◆ **EXERCISE INSTRUCTIONS**
First find the line with "(actReadSlot p slot) s)" in the entries below, then set down exactly every line through the line with "(actWithdraw p) s)", that line included.

(Stored data entries)
★ ★ ★

-- ==== Sys2Proof/Machine/Requests.lean ====
section
/-! DEFINITION. The meaning of each request command: the rest of the request's bits arrive and complete it, and it is
taken (R186, R187, R189; log entry 5). Where the request stands in no frame that it can complete, nothing changes. -/

namespace Sys2Proof.Machine

/-- UNKNOWN_CODE (R189). -/
def execUnknownCode (p : Port) (code : Byte) (s : State) : Host.Outcome State Fault Refusal :=
  .next (takeRequest p (.unknownCode p code) actUnknownCode s)

/-- NOP (R192). -/
def execNop (p : Port) (s : State) : Host.Outcome State Fault Refusal :=
  .next (takeRequest p (.nop p) (actNop p) s)

/-- DETACH (R193). -/
def execDetach (p : Port) (s : State) : Host.Outcome State Fault Refusal :=
  .next (takeRequest p (.detach p) (actDetach p) s)

/-- READ_STATUS (R77). -/
def execReadStatus (p : Port) (s : State) : Host.Outcome State Fault Refusal :=
  .next (takeRequest p (.readStatus p) (actReadStatus p) s)

/-- READ_INPUTS (R14). -/
def execReadInputs (p : Port) (s : State) : Host.Outcome State Fault Refusal :=
  .next (takeRequest p (.readInputs p) (actReadInputs p) s)

/-- FREERUN_ON (R70). -/
def execFreerunOn (p : Port) (s : State) : Host.Outcome State Fault Refusal :=
  .next (takeRequest p (.freerunOn p) (actFreerunOn p) s)

/-- FREERUN_OFF (R72). -/
def execFreerunOff (p : Port) (s : State) : Host.Outcome State Fault Refusal :=
  .next (takeRequest p (.freerunOff p) (actFreerunOff p) s)

/-- RESTART_REFERENCE (R73). -/
def execRestartReference (p : Port) (s : State) : Host.Outcome State Fault Refusal :=
  .next (takeRequest p (.restartReference p) (actRestartReference p) s)

/-- CLEAR_COUNTERS (R78). -/
def execClearCounters (p : Port) (s : State) : Host.Outcome State Fault Refusal :=
  .next (takeRequest p (.clearCounters p) (actClearCounters p) s)

/-- ALLOC_ENTRY (R85). -/
def execAllocEntry (p : Port) (s : State) : Host.Outcome State Fault Refusal :=
  .next (takeRequest p (.allocEntry p) (actAllocEntry p) s)

/-- WRITE_ENTRY (R86, R87). -/
def execWriteEntry (p : Port) (index : Byte) (image : RawImage) (s : State) : Host.Outcome State Fault Refusal :=
  .next (takeRequest p (.writeEntry p index image) (actWriteEntry p index image) s)

/-- READ_ENTRY (R88). -/
def execReadEntry (p : Port) (index : Byte) (s : State) : Host.Outcome State Fault Refusal :=
  .next (takeRequest p (.readEntry p index) (actReadEntry index) s)

/-- ARM_ENTRY (R86, R89, R90). -/
def execArmEntry (p : Port) (index : Byte) (s : State) : Host.Outcome State Fault Refusal :=
  .next (takeRequest p (.armEntry p index) (actArmEntry p index) s)

/-- HOLD_ENTRY (R86, R93). -/
def execHoldEntry (p : Port) (index : Byte) (s : State) : Host.Outcome State Fault Refusal :=
  .next (takeRequest p (.holdEntry p index) (actHoldEntry p index) s)

/-- FREE_ENTRY (R86, R95). -/
def execFreeEntry (p : Port) (index : Byte) (s : State) : Host.Outcome State Fault Refusal :=
  .next (takeRequest p (.freeEntry p index) (actFreeEntry p index) s)

/-- MODIFY_FLAGS (R86, R96, R97). -/
def execModifyFlags (p : Port) (index : Byte) (setMask : Byte) (clearMask : Byte) (s : State) : Host.Outcome State Fault Refusal :=
  .next (takeRequest p (.modifyFlags p index setMask clearMask) (actModifyFlags p index setMask clearMask) s)

/-- ASSIGN_TRACK (R133). -/
def execAssignTrack (p : Port) (track : Byte) (s : State) : Host.Outcome State Fault Refusal :=
  .next (takeRequest p (.assignTrack p track) (actAssignTrack p track) s)

/-- RELEASE_TRACK (R134). -/
def execReleaseTrack (p : Port) (track : Byte) (s : State) : Host.Outcome State Fault Refusal :=
  .next (takeRequest p (.releaseTrack p track) (actReleaseTrack p track) s)

/-- SET_TRACK (R136). -/
def execSetTrack (p : Port) (track : Byte) (polarity : Byte) (safe : Byte) (onLoss : Byte) (s : State) : Host.Outcome State Fault Refusal :=
  .next (takeRequest p (.setTrack p track polarity safe onLoss) (actSetTrack p track polarity safe onLoss) s)

/-- DRIVE_TRACK (R137). -/
def execDriveTrack (p : Port) (track : Byte) (value : Byte) (s : State) : Host.Outcome State Fault Refusal :=
  .next (takeRequest p (.driveTrack p track value) (actDriveTrack p track value) s)

/-- READ_TRACK (R146). -/
def execReadTrack (p : Port) (track : Byte) (s : State) : Host.Outcome State Fault Refusal :=
  .next (takeRequest p (.readTrack p track) (actReadTrack track) s)

/-- POP_EVENT (R156). -/
def execPopEvent (p : Port) (s : State) : Host.Outcome State Fault Refusal :=
  .next (takeRequest p (.popEvent p) (actPopEvent p) s)

/-- READ_QUEUE_INFO (R157). -/
def execReadQueueInfo (p : Port) (s : State) : Host.Outcome State Fault Refusal :=
  .next (takeRequest p (.readQueueInfo p) (actReadQueueInfo p) s)

/-- READ_LATEST (R160). -/
def execReadLatest (p : Port) (slot : Byte) (s : State) : Host.Outcome State Fault Refusal :=
  .next (takeRequest p (.readLatest p slot) (actReadLatest p slot) s)

/-- WRITE_SLOT (R152). -/
def execWriteSlot (p : Port) (slot : Byte) (image : RawSlot) (s : State) : Host.Outcome State Fault Refusal :=
  .next (takeRequest p (.writeSlot p slot image) (actWriteSlot p slot image) s)

/-- READ_SLOT (R153). -/
def execReadSlot (p : Port) (slot : Byte) (s : State) : Host.Outcome State Fault Refusal :=
  .next (takeRequest p (.readSlot p slot) (actReadSlot p slot) s)

/-- SET_PORT_MASK (R151). -/
def execSetPortMask (p : Port) (mask : Byte) (s : State) : Host.Outcome State Fault Refusal :=
  .next (takeRequest p (.setPortMask p mask) (actSetPortMask p mask) s)

/-- SET_ATTN_MASK (R162). -/
def execSetAttnMask (p : Port) (causes : BitVec 16) (watermark : Byte) (s : State) : Host.Outcome State Fault Refusal :=
  .next (takeRequest p (.setAttnMask p causes watermark) (actSetAttnMask p causes watermark) s)

/-- READ_ATTN (R164). -/
def execReadAttn (p : Port) (s : State) : Host.Outcome State Fault Refusal :=
  .next (takeRequest p (.readAttn p) (actReadAttn p) s)

/-- REQUEST_CLAIM (R168). -/
def execRequestClaim (p : Port) (s : State) : Host.Outcome State Fault Refusal :=
  .next (takeRequest p (.requestClaim p) (actRequestClaim p) s)

/-- WITHDRAW (R169). -/
def execWithdraw (p : Port) (s : State) : Host.Outcome State Fault Refusal :=
  .next (takeRequest p (.withdraw p) (actWithdraw p) s)

/-- RELEASE_CLAIM (R170). -/
def execReleaseClaim (p : Port) (s : State) : Host.Outcome State Fault Refusal :=
  .next (takeRequest p (.releaseClaim p) (actReleaseClaim p) s)

/-- READ_CLAIM (R172). -/
def execReadClaim (p : Port) (s : State) : Host.Outcome State Fault Refusal :=
  .next (takeRequest p (.readClaim p) (actReadClaim p) s)

/-- STAGE_PARAM (R175). -/
def execStageParam (p : Port) (id : Byte) (value : BitVec 24) (s : State) : Host.Outcome State Fault Refusal :=
  .next (takeRequest p (.stageParam p id value) (actStageParam p id value) s)

/-- READ_PARAM (R176). -/
def execReadParam (p : Port) (id : Byte) (selector : Byte) (s : State) : Host.Outcome State Fault Refusal :=
  .next (takeRequest p (.readParam p id selector) (actReadParam id selector) s)

/-- COMMIT (R178, R179). -/
def execCommit (p : Port) (s : State) : Host.Outcome State Fault Refusal :=
  .next (takeRequest p (.commit p) (actCommit p) s)

/-- DISCARD (R177). -/
def execDiscard (p : Port) (s : State) : Host.Outcome State Fault Refusal :=
  .next (takeRequest p (.discard p) (actDiscard p) s)

/-- SET_QUOTA (R84, R182). -/
def execSetQuota (p : Port) (target : Byte) (quota : Byte) (s : State) : Host.Outcome State Fault Refusal :=
  .next (takeRequest p (.setQuota p target quota) (actSetQuota p target quota) s)

end Sys2Proof.Machine
end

★ ★ ★

◆ **RESPONSE TO THIS EXERCISE**
  .next (takeRequest p (.readSlot p slot) (actReadSlot p slot) s)

/-- SET_PORT_MASK (R151). -/
def execSetPortMask (p : Port) (mask : Byte) (s : State) : Host.Outcome State Fault Refusal :=
  .next (takeRequest p (.setPortMask p mask) (actSetPortMask p mask) s)

/-- SET_ATTN_MASK (R162). -/
def execSetAttnMask (p : Port) (causes : BitVec 16) (watermark : Byte) (s : State) : Host.Outcome State Fault Refusal :=
  .next (takeRequest p (.setAttnMask p causes watermark) (actSetAttnMask p causes watermark) s)

/-- READ_ATTN (R164). -/
def execReadAttn (p : Port) (s : State) : Host.Outcome State Fault Refusal :=
  .next (takeRequest p (.readAttn p) (actReadAttn p) s)

/-- REQUEST_CLAIM (R168). -/
def execRequestClaim (p : Port) (s : State) : Host.Outcome State Fault Refusal :=
  .next (takeRequest p (.requestClaim p) (actRequestClaim p) s)

/-- WITHDRAW (R169). -/
def execWithdraw (p : Port) (s : State) : Host.Outcome State Fault Refusal :=
  .next (takeRequest p (.withdraw p) (actWithdraw p) s)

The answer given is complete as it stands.